### Work item
Within the material below, locate the line with "slots, with the" and the line with "exec (.balLease t", then return those two lines and all lines between them, exactly as written.

### Material shown
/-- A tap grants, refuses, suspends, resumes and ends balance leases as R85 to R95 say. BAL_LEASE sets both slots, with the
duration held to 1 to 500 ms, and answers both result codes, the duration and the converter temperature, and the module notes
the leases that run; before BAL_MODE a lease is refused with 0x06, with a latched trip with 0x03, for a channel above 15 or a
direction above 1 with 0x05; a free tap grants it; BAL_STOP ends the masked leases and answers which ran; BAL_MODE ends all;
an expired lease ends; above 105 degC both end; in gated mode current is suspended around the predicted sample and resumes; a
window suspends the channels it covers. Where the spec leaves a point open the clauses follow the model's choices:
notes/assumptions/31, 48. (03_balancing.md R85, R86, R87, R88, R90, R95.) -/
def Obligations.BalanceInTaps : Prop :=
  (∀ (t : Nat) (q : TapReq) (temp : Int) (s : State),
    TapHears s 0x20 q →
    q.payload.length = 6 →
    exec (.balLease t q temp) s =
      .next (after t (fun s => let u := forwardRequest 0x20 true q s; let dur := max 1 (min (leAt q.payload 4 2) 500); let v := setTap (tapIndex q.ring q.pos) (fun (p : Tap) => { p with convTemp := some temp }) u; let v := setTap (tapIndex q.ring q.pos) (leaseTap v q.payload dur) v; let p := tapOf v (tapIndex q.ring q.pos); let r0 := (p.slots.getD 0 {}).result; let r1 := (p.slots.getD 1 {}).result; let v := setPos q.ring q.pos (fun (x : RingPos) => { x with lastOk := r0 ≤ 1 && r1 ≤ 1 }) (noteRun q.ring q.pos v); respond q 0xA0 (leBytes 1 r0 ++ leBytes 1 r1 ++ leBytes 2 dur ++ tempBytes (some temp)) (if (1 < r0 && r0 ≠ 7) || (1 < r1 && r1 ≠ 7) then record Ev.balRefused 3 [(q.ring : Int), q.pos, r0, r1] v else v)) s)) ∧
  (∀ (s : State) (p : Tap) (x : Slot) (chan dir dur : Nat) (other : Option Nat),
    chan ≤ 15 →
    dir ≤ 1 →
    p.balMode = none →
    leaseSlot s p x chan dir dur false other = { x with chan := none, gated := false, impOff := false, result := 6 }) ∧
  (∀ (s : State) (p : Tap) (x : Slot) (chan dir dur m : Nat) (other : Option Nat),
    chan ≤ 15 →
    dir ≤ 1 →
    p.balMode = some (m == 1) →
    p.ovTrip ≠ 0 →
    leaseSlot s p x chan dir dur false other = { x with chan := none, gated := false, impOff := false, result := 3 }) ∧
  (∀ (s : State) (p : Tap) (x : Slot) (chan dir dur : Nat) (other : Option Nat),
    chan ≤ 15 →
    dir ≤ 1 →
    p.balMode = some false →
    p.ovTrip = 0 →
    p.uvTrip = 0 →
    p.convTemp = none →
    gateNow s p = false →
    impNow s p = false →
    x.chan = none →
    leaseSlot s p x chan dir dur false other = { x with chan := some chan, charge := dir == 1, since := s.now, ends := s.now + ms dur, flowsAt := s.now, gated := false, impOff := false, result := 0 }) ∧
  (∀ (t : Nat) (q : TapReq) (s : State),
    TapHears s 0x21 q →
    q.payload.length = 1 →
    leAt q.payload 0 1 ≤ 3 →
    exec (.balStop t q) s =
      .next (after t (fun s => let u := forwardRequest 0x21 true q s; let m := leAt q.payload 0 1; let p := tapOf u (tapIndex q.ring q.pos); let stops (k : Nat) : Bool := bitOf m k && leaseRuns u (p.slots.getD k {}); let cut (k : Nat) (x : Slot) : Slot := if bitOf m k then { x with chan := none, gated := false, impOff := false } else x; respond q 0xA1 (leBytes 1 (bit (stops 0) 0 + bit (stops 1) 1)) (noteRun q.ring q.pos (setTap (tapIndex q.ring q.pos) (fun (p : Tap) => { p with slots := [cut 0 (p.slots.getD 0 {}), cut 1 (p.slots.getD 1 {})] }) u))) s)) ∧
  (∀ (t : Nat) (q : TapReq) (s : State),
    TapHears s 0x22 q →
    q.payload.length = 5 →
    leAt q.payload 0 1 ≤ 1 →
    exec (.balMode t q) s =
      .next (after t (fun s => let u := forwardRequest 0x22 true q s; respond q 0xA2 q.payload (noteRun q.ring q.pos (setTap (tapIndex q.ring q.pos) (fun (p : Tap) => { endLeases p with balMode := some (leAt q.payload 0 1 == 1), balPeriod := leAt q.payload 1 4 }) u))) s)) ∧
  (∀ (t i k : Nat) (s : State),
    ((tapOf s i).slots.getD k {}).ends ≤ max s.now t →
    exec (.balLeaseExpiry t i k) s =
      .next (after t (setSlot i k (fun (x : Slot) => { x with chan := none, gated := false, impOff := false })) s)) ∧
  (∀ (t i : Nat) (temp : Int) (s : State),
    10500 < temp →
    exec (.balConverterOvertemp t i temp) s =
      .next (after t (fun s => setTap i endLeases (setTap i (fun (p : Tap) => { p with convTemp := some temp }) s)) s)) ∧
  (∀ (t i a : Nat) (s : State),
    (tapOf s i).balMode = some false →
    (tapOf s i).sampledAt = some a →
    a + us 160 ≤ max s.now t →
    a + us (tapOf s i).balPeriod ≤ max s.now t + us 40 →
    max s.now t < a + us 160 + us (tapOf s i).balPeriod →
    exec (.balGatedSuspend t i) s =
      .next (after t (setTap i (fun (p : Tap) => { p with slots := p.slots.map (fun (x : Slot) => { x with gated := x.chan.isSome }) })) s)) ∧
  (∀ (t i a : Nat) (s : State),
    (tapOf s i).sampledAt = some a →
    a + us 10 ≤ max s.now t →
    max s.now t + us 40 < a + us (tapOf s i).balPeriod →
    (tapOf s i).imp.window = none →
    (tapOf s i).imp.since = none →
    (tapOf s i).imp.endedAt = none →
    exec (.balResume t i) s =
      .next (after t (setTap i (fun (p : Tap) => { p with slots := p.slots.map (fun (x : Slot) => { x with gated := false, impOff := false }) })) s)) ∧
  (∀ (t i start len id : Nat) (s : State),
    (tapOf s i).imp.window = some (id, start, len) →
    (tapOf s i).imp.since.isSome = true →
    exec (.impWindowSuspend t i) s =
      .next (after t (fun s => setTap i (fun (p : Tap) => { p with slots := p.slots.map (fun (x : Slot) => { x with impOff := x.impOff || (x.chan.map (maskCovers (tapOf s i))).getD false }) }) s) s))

==

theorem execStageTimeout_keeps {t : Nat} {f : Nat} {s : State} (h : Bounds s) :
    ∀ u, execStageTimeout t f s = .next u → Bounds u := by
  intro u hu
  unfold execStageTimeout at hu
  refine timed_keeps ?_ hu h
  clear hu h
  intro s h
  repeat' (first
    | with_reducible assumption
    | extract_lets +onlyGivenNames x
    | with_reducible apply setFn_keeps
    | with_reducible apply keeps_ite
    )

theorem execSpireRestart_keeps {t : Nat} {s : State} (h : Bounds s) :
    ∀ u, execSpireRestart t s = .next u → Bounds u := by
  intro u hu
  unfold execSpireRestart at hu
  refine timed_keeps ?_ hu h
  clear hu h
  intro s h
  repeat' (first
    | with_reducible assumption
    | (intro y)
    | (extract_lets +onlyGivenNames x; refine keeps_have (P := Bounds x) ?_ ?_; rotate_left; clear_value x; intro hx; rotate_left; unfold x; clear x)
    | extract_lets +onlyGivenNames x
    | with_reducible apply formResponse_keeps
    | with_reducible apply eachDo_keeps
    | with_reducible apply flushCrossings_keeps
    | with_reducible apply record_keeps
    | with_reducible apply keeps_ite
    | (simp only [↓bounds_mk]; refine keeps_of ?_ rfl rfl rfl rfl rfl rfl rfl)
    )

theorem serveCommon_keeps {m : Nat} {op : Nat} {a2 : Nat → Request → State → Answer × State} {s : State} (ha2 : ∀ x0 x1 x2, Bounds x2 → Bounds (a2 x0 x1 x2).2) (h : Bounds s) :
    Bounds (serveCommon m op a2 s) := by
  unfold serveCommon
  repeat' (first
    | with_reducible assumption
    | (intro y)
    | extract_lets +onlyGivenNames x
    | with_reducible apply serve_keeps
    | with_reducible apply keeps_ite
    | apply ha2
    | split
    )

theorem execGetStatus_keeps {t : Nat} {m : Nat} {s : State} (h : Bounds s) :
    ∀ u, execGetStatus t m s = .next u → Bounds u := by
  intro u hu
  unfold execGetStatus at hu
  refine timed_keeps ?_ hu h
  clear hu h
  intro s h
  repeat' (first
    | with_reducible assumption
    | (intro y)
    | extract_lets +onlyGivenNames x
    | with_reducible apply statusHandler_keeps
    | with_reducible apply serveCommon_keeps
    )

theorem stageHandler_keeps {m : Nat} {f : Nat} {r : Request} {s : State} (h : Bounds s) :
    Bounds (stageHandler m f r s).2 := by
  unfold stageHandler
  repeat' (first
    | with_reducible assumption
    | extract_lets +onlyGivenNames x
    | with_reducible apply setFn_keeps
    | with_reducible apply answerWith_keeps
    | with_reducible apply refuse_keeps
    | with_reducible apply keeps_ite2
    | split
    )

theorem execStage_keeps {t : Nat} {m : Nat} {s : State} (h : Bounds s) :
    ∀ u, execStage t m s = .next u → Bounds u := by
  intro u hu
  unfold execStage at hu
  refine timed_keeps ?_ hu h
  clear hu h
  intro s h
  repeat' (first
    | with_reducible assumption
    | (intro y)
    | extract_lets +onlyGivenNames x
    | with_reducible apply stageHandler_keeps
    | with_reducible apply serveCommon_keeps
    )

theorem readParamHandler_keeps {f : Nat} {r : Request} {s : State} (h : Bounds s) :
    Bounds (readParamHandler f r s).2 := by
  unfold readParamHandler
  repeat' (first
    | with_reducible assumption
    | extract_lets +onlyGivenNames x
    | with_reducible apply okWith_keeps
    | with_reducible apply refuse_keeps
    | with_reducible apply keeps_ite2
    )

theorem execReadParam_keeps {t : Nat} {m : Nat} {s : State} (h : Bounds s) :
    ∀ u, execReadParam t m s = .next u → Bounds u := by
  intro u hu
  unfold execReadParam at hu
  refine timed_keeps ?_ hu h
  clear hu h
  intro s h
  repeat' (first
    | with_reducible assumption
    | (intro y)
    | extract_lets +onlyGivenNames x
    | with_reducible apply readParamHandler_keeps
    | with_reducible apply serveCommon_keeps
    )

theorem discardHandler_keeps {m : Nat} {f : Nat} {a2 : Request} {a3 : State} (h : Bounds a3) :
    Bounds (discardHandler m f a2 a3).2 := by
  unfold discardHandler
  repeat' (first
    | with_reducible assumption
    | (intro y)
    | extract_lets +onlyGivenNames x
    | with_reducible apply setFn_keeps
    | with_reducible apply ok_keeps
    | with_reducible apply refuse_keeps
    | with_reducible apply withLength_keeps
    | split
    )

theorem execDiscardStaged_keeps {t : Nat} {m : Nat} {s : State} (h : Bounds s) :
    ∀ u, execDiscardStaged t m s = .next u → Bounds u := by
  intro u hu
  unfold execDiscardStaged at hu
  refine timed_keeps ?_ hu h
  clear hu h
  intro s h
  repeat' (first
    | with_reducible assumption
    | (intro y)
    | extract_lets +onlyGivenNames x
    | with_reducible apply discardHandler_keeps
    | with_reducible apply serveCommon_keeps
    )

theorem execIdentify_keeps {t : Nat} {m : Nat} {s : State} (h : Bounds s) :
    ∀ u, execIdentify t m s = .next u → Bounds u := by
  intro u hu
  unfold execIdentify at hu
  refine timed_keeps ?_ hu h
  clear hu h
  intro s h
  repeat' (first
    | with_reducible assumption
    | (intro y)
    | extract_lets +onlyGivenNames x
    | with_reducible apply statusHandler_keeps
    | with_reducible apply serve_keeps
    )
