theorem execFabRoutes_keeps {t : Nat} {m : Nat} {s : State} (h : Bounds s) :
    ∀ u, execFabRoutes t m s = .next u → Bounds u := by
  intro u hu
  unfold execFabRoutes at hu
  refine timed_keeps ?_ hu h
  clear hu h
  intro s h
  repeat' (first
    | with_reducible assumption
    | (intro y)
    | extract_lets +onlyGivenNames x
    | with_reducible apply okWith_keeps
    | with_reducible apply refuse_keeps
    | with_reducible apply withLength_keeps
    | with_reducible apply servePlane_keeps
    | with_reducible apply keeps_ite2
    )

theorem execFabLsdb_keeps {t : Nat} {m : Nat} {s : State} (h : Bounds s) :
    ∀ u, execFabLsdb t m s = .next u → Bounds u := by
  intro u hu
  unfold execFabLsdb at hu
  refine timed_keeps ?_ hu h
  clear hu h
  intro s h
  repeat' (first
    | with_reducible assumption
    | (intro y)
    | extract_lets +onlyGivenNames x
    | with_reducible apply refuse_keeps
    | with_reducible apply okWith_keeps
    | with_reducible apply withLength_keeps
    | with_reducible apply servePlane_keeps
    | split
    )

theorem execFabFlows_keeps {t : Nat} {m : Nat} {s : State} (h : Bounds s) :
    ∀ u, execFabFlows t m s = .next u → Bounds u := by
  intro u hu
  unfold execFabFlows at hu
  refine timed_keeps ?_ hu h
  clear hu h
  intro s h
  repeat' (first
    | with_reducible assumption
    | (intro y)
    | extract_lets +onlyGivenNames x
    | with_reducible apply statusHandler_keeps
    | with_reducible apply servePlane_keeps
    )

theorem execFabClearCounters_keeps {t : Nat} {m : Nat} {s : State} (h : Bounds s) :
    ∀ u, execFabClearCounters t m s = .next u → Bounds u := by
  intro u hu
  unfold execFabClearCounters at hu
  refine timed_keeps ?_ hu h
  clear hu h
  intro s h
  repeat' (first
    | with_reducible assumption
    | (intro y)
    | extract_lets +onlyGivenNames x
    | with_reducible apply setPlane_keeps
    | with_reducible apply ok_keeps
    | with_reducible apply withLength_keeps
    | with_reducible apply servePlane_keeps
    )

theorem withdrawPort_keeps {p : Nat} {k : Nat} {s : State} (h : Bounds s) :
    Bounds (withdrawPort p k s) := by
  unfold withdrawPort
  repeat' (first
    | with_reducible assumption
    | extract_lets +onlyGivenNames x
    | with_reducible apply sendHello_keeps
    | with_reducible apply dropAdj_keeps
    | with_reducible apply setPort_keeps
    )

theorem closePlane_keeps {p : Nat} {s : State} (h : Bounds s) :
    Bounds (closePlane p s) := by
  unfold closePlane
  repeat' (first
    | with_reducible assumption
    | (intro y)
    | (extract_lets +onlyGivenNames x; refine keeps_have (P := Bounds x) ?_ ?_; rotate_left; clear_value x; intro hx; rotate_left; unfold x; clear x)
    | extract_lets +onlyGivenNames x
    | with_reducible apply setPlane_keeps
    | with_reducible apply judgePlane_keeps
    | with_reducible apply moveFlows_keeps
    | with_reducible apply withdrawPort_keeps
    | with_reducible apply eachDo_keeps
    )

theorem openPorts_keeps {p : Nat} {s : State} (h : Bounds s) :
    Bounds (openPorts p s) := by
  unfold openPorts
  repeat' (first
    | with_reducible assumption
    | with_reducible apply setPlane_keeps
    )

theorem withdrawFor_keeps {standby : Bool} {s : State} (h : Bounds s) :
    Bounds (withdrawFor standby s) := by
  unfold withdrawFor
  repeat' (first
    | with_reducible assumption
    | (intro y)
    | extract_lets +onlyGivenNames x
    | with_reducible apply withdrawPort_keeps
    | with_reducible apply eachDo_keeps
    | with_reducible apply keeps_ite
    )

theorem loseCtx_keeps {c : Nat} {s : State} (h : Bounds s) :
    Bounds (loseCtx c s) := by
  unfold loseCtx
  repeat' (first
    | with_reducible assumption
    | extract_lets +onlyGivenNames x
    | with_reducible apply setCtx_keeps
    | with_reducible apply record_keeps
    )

--

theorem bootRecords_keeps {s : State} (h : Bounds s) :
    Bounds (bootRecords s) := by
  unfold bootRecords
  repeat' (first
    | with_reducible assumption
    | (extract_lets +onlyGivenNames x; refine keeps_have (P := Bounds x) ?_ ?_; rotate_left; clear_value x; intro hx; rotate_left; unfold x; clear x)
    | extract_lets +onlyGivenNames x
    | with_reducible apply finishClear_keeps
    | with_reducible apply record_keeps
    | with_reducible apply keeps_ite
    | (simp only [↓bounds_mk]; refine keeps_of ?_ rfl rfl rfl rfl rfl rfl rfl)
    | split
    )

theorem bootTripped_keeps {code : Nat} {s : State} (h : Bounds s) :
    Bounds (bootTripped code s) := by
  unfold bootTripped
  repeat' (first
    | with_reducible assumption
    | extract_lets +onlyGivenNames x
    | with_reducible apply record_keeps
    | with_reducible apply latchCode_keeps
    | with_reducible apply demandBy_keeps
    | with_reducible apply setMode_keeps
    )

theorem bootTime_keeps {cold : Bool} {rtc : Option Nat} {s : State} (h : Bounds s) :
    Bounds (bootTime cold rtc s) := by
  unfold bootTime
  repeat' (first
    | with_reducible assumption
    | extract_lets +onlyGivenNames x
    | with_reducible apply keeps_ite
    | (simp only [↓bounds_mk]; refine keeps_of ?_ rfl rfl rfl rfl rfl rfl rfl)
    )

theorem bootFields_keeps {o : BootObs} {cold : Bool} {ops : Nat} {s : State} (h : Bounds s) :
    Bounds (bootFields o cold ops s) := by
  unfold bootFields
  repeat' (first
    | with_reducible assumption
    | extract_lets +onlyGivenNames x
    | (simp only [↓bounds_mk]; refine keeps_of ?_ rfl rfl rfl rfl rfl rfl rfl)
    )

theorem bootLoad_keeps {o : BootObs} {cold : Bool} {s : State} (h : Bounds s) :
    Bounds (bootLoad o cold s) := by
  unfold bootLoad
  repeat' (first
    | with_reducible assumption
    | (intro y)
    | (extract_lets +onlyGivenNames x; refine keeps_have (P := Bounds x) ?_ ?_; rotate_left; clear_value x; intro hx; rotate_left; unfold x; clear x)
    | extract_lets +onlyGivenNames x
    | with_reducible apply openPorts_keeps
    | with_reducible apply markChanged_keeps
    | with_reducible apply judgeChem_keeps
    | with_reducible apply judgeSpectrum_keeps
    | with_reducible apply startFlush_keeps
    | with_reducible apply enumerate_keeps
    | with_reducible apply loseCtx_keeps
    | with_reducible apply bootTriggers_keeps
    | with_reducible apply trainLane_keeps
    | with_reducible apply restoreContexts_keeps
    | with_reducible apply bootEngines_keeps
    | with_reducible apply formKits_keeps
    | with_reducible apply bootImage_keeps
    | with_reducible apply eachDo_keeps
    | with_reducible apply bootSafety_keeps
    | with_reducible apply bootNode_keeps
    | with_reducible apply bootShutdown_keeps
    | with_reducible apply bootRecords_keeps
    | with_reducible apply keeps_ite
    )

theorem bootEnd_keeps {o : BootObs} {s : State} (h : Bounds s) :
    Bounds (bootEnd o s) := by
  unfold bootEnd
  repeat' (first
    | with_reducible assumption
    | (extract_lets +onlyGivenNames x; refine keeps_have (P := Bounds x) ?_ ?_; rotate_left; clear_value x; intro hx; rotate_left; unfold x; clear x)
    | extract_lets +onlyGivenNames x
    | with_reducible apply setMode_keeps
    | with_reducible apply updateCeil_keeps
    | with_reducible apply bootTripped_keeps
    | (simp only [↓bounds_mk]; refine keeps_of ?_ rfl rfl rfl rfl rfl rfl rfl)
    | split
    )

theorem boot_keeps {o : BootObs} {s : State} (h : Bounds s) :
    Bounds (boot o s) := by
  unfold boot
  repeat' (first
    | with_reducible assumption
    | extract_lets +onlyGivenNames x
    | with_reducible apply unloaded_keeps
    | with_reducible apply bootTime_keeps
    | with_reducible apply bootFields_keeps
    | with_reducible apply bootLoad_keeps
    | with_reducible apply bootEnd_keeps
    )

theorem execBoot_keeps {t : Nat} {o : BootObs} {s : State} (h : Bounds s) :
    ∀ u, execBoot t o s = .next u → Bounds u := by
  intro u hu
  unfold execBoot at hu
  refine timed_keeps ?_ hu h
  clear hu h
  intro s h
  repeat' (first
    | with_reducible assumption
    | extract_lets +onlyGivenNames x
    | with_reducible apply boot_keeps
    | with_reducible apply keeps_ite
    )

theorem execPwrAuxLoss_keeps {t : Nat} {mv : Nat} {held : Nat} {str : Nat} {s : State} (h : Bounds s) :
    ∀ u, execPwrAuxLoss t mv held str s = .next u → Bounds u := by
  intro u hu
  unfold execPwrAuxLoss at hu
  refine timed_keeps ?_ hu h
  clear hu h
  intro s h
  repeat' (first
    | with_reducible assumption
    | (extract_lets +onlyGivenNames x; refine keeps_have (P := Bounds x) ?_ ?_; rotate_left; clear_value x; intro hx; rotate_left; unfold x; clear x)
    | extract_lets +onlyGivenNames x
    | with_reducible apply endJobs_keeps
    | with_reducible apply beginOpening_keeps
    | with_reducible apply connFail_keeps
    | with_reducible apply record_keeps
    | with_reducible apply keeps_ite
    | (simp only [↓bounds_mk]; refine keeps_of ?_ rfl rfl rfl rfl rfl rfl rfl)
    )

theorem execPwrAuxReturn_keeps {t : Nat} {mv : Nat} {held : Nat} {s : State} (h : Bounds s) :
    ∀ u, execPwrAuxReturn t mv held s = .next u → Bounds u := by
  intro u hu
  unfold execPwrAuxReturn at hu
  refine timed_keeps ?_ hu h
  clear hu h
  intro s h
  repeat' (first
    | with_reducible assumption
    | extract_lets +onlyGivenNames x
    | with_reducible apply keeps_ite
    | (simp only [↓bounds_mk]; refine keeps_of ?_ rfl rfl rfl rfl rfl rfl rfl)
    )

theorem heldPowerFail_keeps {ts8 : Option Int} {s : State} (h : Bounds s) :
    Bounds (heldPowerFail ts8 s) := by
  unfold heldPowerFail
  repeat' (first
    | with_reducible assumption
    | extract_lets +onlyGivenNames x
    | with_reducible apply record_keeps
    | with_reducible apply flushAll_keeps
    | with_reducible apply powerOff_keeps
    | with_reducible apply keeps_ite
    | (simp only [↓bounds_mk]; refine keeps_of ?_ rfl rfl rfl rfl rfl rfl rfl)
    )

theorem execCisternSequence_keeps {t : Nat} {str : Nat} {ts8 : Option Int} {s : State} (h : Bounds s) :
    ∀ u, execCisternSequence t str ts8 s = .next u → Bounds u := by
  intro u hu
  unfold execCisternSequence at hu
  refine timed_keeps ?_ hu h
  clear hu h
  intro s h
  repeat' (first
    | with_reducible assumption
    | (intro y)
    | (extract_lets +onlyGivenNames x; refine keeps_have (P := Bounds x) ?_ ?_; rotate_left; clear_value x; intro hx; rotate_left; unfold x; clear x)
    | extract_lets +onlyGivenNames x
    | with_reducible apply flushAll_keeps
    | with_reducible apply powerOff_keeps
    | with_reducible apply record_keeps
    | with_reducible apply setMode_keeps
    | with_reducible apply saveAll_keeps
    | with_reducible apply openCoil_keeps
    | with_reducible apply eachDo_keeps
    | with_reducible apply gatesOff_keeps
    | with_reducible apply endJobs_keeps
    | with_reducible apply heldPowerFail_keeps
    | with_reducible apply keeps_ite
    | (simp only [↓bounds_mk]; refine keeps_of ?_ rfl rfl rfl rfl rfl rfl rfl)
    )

### Final answer
/-- A tap grants, refuses, suspends, resumes and ends balance leases as R85 to R95 say. BAL_LEASE sets both slots, with the
duration held to 1 to 500 ms, and answers both result codes, the duration and the converter temperature, and the module notes
the leases that run; before BAL_MODE a lease is refused with 0x06, with a latched trip with 0x03, for a channel above 15 or a
direction above 1 with 0x05; a free tap grants it; BAL_STOP ends the masked leases and answers which ran; BAL_MODE ends all;
an expired lease ends; above 105 degC both end; in gated mode current is suspended around the predicted sample and resumes; a
window suspends the channels it covers. Where the spec leaves a point open the clauses follow the model's choices:
notes/assumptions/31, 48. (03_balancing.md R85, R86, R87, R88, R90, R95.) -/
def Obligations.BalanceInTaps : Prop :=
  (∀ (t : Nat) (q : TapReq) (temp : Int) (s : State),
    TapHears s 0x20 q →
    q.payload.length = 6 →
    exec (.balLease t q temp) s =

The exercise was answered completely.